It’s a tough call, being an artist. It’s like chasing the rabbit down the rabbit hole, into the unknown. We’re not so afraid of what we’ll find; rather we are afraid of what we might never find. We race against ourselves though we don’t always realize it. The competition is with ourselves. How much further can we go down that rabbit hole? How much closer can we get to that rabbit? There will always be a better part – a part that can be played better than the last. There will always be a story that we can write better than the last; a song that can be sung better than the one before. At any point, we could stop chasing that rabbit. Turn around. Change direction. But we don’t. We’re compelled. Driven. Driven to succeed – to create something more – to catch the prize. We never do catch the rabbit. But some of us come close… very close.

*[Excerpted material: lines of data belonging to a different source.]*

-- ==== Sys2Proof/Laws/Reader.lean ====
section
/-! SUPPORT. What the bit reader does (spec/41_bitreader.md): each step's cases, then the reader as a stream: after BR.OPEN
and j reads its state is one closed form. -/

namespace Sys2Proof.Machine

/-! ## The cases of each step -/

theorem readerOpen_short {s : State} (h : srcAvail s < 4) :
    readerOpen s = .raised (formatErr .bithdrShort) { s with brOpen := false, srcEof := true } := by
  have := srcField_eof (s := { s with brOpen := false }) (n := 4) h
  simp [readerOpen, this]

theorem readerOpen_ok {s : State} (h : 4 ≤ srcAvail s) (hs : s.srcEnd.toNat ≤ s.cfg.srcSize.toNat) :
    readerOpen s = .done () { s with
      srcPos := BitVec.ofNat 32 (s.srcPos.toNat + 4), brSize := BitVec.ofNat 32 (memRead s.src s.srcPos.toNat 4),
      brCnt := 0, brCur := 0, brOpen := true } := by
  have := srcField_some (s := { s with brOpen := false }) (n := 4) h (by omega) hs
  simp [readerOpen, this]

theorem readerBit_closed {s : State} (h : s.brOpen = false) : readerBit s = .raised (illegalOp .brState) s := by
  simp [readerBit, h]

theorem readerBit_end {s : State} (h : s.brOpen = true) (he : s.brCnt = s.brSize) :
    readerBit s = .raised ⟨.endOfSequence, .bitsExhausted⟩ s := by simp [readerBit, h, he]

theorem readerBit_short {s : State} (h : s.brOpen = true) (he : s.brCnt ≠ s.brSize) (hk : s.brCnt.toNat % 8 = 0)
    (ha : srcAvail s = 0) : readerBit s = .raised (formatErr .payloadShort) { s with srcEof := true } := by
  simp [readerBit, h, he, readerFetch, hk, srcNext_eof ha]

theorem readerBit_fetch {s : State} (h : s.brOpen = true) (he : s.brCnt ≠ s.brSize) (hk : s.brCnt.toNat % 8 = 0)
    (ha : srcAvail s ≠ 0) (hs : s.srcEnd.toNat ≤ s.cfg.srcSize.toNat) :
    readerBit s = .done ((s.src.read s.srcPos.toNat).getLsbD 0) { s with
      srcPos := s.srcPos + 1, brCur := s.src.read s.srcPos.toNat,
      result := boolWord ((s.src.read s.srcPos.toNat).getLsbD 0), brCnt := s.brCnt + 1 } := by
  simp [readerBit, h, he, readerFetch, hk, srcNext_byte ha hs, unpackBit_eq]

theorem readerBit_hold {s : State} (h : s.brOpen = true) (he : s.brCnt ≠ s.brSize) (hk : s.brCnt.toNat % 8 ≠ 0) :
    readerBit s = .done (s.brCur.getLsbD (s.brCnt.toNat % 8)) { s with
      result := boolWord (s.brCur.getLsbD (s.brCnt.toNat % 8)), brCnt := s.brCnt + 1 } := by
  simp [readerBit, h, he, readerFetch, hk, unpackBit_eq]

/-! ## The reader as a stream -/

/-- Bit j of the payload that follows a header at SRC_POS (R145). -/
def streamBit (u : State) (j : Nat) : Bool := (u.src.read (u.srcPos.toNat + 4 + j / 8)).getLsbD (j % 8)

/-- The state u with a reader of K bits opened at its SRC_POS from which j bits have been read (R141, R142, R145). -/
def readerAt (u : State) (K j : Nat) : State :=
  { u with
    brOpen := true
    brSize := BitVec.ofNat 32 K
    brCnt := BitVec.ofNat 32 j
    brCur := if j = 0 then 0 else u.src.read (u.srcPos.toNat + 4 + (j - 1) / 8)
    srcPos := BitVec.ofNat 32 (u.srcPos.toNat + 4 + ceil8 j)
    result := if j = 0 then u.result else boolWord (streamBit u (j - 1)) }

theorem readerOpen_eq_readerAt {u : State} (h : 4 ≤ srcAvail u) (hs : u.srcEnd.toNat ≤ u.cfg.srcSize.toNat) :
    readerOpen u = .done () (readerAt u (memRead u.src u.srcPos.toNat 4) 0) := by
  rw [readerOpen_ok h hs]
  simp [readerAt, ceil8]

theorem readerAt_srcAvail {u : State} {K j : Nat} (h : u.srcPos.toNat + 4 + ceil8 j ≤ u.srcEnd.toNat) :
    srcAvail (readerAt u K j) = u.srcEnd.toNat - (u.srcPos.toNat + 4 + ceil8 j) := by
  have := u.srcEnd.isLt
  rw [srcAvail_eq]
  simp only [readerAt, BitVec.toNat_ofNat]
  omega

/-- One more bit (R142). -/
theorem readerBit_readerAt {u : State} {K j : Nat} (hK : K < 2 ^ 32) (hj : j < K)
    (ha : u.srcPos.toNat + 4 + ceil8 (j + 1) ≤ u.srcEnd.toNat) (hs : u.srcEnd.toNat ≤ u.cfg.srcSize.toNat) :
    readerBit (readerAt u K j) = .done (streamBit u j) (readerAt u K (j + 1)) := by
  have hcnt : (readerAt u K j).brCnt.toNat = j := by
    simp only [readerAt, BitVec.toNat_ofNat]; exact Nat.mod_eq_of_lt (by omega)
  have hne : (readerAt u K j).brCnt ≠ (readerAt u K j).brSize := by
    intro h
    have := congrArg BitVec.toNat h
    rw [hcnt] at this
    simp only [readerAt, BitVec.toNat_ofNat] at this
    omega
  have hsucc : BitVec.ofNat 32 j + 1#32 = BitVec.ofNat 32 (j + 1) := by
    apply BitVec.eq_of_toNat_eq; simp
  by_cases hk : j % 8 = 0
  · have hc : ceil8 (j + 1) = ceil8 j + 1 := by unfold ceil8; omega
    have hpos : (readerAt u K j).srcPos.toNat = u.srcPos.toNat + 4 + j / 8 := by
      have := u.srcEnd.isLt
      simp only [readerAt, BitVec.toNat_ofNat]
      unfold ceil8 at *; omega
    have hav := readerAt_srcAvail (u := u) (K := K) (j := j) (by omega)
    rw [readerBit_fetch rfl hne (by rw [hcnt]; exact hk) (by rw [hav]; omega) hs, hpos]
    have hbit : ((readerAt u K j).src.read (u.srcPos.toNat + 4 + j / 8)).getLsbD 0 = streamBit u j := by
      unfold streamBit; rw [hk]; rfl
    have hinc : (readerAt u K j).srcPos + 1 = BitVec.ofNat 32 (u.srcPos.toNat + 4 + ceil8 (j + 1)) := by
      apply BitVec.eq_of_toNat_eq
      rw [BitVec.toNat_add, hpos]
      show (u.srcPos.toNat + 4 + j / 8 + 1) % 2 ^ 32 = (u.srcPos.toNat + 4 + ceil8 (j + 1)) % 2 ^ 32
      congr 1
      unfold ceil8; omega
    rw [hbit, hinc]
    simp [readerAt, hsucc]
  · have hc : ceil8 (j + 1) = ceil8 j := by unfold ceil8; omega
    have hj0 : j ≠ 0 := by rintro rfl; simp at hk
    have hdiv : (j - 1) / 8 = j / 8 := by omega
    rw [readerBit_hold rfl hne (by rw [hcnt]; exact hk), hcnt]
    have hbit : (readerAt u K j).brCur.getLsbD (j % 8) = streamBit u j := by
      simp [readerAt, hj0, hdiv, streamBit]
    rw [hbit]
    simp [readerAt, hsucc, hc, hj0, hdiv]

/-- The bits of the payload are the stream's bits (R145). -/
theorem bitsOf_stream (u : State) (K : Nat) :
    bitsOf (u.src.readBytes (u.srcPos.toNat + 4) (ceil8 K)) K = (List.range K).map (streamBit u) := by
  refine List.map_congr_left fun j hj => ?_
  have hj := List.mem_range.1 hj
  rw [Memory.readBytes_getElem?, if_pos (by unfold ceil8; omega)]
  rfl

end Sys2Proof.Machine
end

My favorite moments are those few minutes just before I start a new project, when I’m staring down at that blank white page… the moment when the paper is untouched and feels smooth, before the pen has created ridges and impressions. In that delay, there is absolutely nothing. Yet the possibility of everything and anything exists. The idea of ‘possibility’ is fascinating. So much is possible, yet only one journey is chosen to fill the pages. A story. An expedition, if you will, into human emotion. Emotion propels the action and moves the story forward.
I’ll never forget writing the opening for ‘The Rubix’. One of my favorite places to visit is a quaint little village called Alma, New Brunswick. Alma is centered on the small delta of the Upper Salmon River and Cleveland Brook, where they empty into Salisbury Bay. There, I sat in a small restaurant called Fundy Take Out, laptop in hand, as my party went on a four-hour kayaking excursion.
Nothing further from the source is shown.